(Stored data)
/-- A vector result written and the group moved on. -/
theorem vector_done (s : State) (f : Fields) (wide : Bool) (ex zero : Mask) (val : Nat → Nat)
    (hd : ∀ j, ex.getLsbD j = true → zero.getLsbD j = false) :
    s.WritesOnly (s.wrV f wide ex zero val).finish noReg noReg (vecDst s f wide) ∧
      s.VectorResult (s.wrV f wide ex zero val).finish f wide ex zero val ∧ s.MovedOn (s.wrV f wide ex zero val).finish := by
  have hf := focus_wrV s f wide ex zero val
  have hm := me_wrV s f wide ex zero val
  obtain ⟨r, w, h⟩ := me_moveOn (s.wrV f wide ex zero val) fun _ => ((s.wrV f wide ex zero val).pcNext, 0)
  simp only [State.mine, hf] at h
  have hl := latches_moveOn (s.wrV f wide ex zero val) (fun _ => ((s.wrV f wide ex zero val).pcNext, 0)) s.focus.core
  have hu := latches_wrV s f wide ex zero val
  have hv (q j : Nat) : (s.mine (s.wrV f wide ex zero val).finish).vreg q j = (s.wrV f wide ex zero val).me.vreg q j := by
    show (State.gang _ _ _).vreg _ _ = _
    rw [State.finish, h]; rfl
  have hlane : ∀ q ∈ vecWrites (dstReg s.me f) wide (vecVals wide ex zero val), q.2.1 < 64 := fun q hq => by
    obtain ⟨x, hx, e, -⟩ := mem_vecWrites hq
    rw [e]; exact (vecVals_lane hx).1
  have h32 (j : Nat) : BitVec.ofNat 32 (if wide then laneValue wide zero val j % 2 ^ 32 else laneValue wide zero val j) =
      BitVec.ofNat 32 (laneValue wide zero val j) := by
    split
    · apply BitVec.eq_of_toNat_eq; simp
    · rfl
  refine ⟨(wrV_writesOnly s f wide ex zero val).after (sameFocus_of_eq hf) (moveOn_writesOnly _ _),
    ⟨fun hn j hj q => ?_, fun hn hw j hj q => ?_, fun x j hj q => ?_, fun j hj q => ?_, ?_⟩, movedOn_after hf ?_⟩
  · rw [hv, hm, if_neg (by simp [hn]), ← h32]
    refine vreg_setV_of _ _ _ _ _ hj hlane ?_ fun p hp e1 e2 => ?_
    · obtain ⟨p, hp, e⟩ := vecVals_mem (wide := wide) (val := val) hj q
      exact ⟨_, vecWrites_low hp, rfl, e⟩
    · obtain ⟨x, hx, e, e3⟩ := mem_vecWrites hp
      rcases e3 with ⟨-, e3⟩ | ⟨-, e4, -⟩
      · rw [e3, vecVals_value hd hx, ← e, e2]
      · omega
  · rw [hv, hm, if_neg (by simp [hn])]
    refine vreg_setV_of _ _ _ _ _ hj hlane ?_ fun p hp e1 e2 => ?_
    · obtain ⟨p, hp, e⟩ := vecVals_mem (wide := wide) (val := val) hj q
      subst hw
      exact ⟨_, vecWrites_high hp, rfl, e⟩
    · obtain ⟨x, hx, e, e3⟩ := mem_vecWrites hp
      rcases e3 with ⟨e4, -⟩ | ⟨-, -, e3⟩
      · omega
      · rw [e3, vecVals_value hd hx, ← e, e2]
  · rw [hv, hm]
    split
    · rfl
    · refine vreg_setV_other _ _ x j hj hlane fun p hp => ?_
      obtain ⟨y, hy, e, -⟩ := mem_vecWrites hp
      rintro ⟨-, e2⟩
      have := (vecVals_lane hy).2
      rw [← e, e2, q] at this
      exact absurd this (by decide)
  · rw [State.myLatches, State.finish, hl, hu]
    show SMap.get 0 (s.myLatches (s.setLatch _ _ _)).vec _ = _
    rw [latch_vector]
    apply SMap.get_putAll_of
    · obtain ⟨p, hp, e⟩ := vecVals_mem (wide := wide) (val := val) hj q
      exact ⟨_, List.mem_map.mpr ⟨_, List.mem_map.mpr ⟨p, hp, rfl⟩, rfl⟩, by simp only [e]⟩
    · intro p hp e
      obtain ⟨y, hy, rfl⟩ := List.mem_map.mp hp
      obtain ⟨z, hz, rfl⟩ := List.mem_map.mp hy
      simp only at e
      have : z.1 = j := by omega
      rw [vecVals_value hd hz, this]
  · rw [State.myLatches, State.finish, hl, hu]; exact latch_owner ..
  · rw [hm]; split <;> simp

- [WHAT YOU HAVE TO DO] The answer must be the lines from the one containing "(by simp [hn])]" through the last line of the records, copied exactly, with nothing else.

- [ANSWER BELOW]
  · rw [hv, hm, if_neg (by simp [hn])]
    refine vreg_setV_of _ _ _ _ _ hj hlane ?_ fun p hp e1 e2 => ?_
    · obtain ⟨p, hp, e⟩ := vecVals_mem (wide := wide) (val := val) hj q
      subst hw
      exact ⟨_, vecWrites_high hp, rfl, e⟩
    · obtain ⟨x, hx, e, e3⟩ := mem_vecWrites hp
      rcases e3 with ⟨e4, -⟩ | ⟨-, -, e3⟩
      · omega
      · rw [e3, vecVals_value hd hx, ← e, e2]
  · rw [hv, hm]
    split
    · rfl
    · refine vreg_setV_other _ _ x j hj hlane fun p hp => ?_
      obtain ⟨y, hy, e, -⟩ := mem_vecWrites hp
      rintro ⟨-, e2⟩
      have := (vecVals_lane hy).2
      rw [← e, e2, q] at this
      exact absurd this (by decide)
  · rw [State.myLatches, State.finish, hl, hu]
    show SMap.get 0 (s.myLatches (s.setLatch _ _ _)).vec _ = _
    rw [latch_vector]
    apply SMap.get_putAll_of
    · obtain ⟨p, hp, e⟩ := vecVals_mem (wide := wide) (val := val) hj q
      exact ⟨_, List.mem_map.mpr ⟨_, List.mem_map.mpr ⟨p, hp, rfl⟩, rfl⟩, by simp only [e]⟩
    · intro p hp e
      obtain ⟨y, hy, rfl⟩ := List.mem_map.mp hp
      obtain ⟨z, hz, rfl⟩ := List.mem_map.mp hy
      simp only at e
      have : z.1 = j := by omega
      rw [vecVals_value hd hz, this]
  · rw [State.myLatches, State.finish, hl, hu]; exact latch_owner ..
  · rw [hm]; split <;> simp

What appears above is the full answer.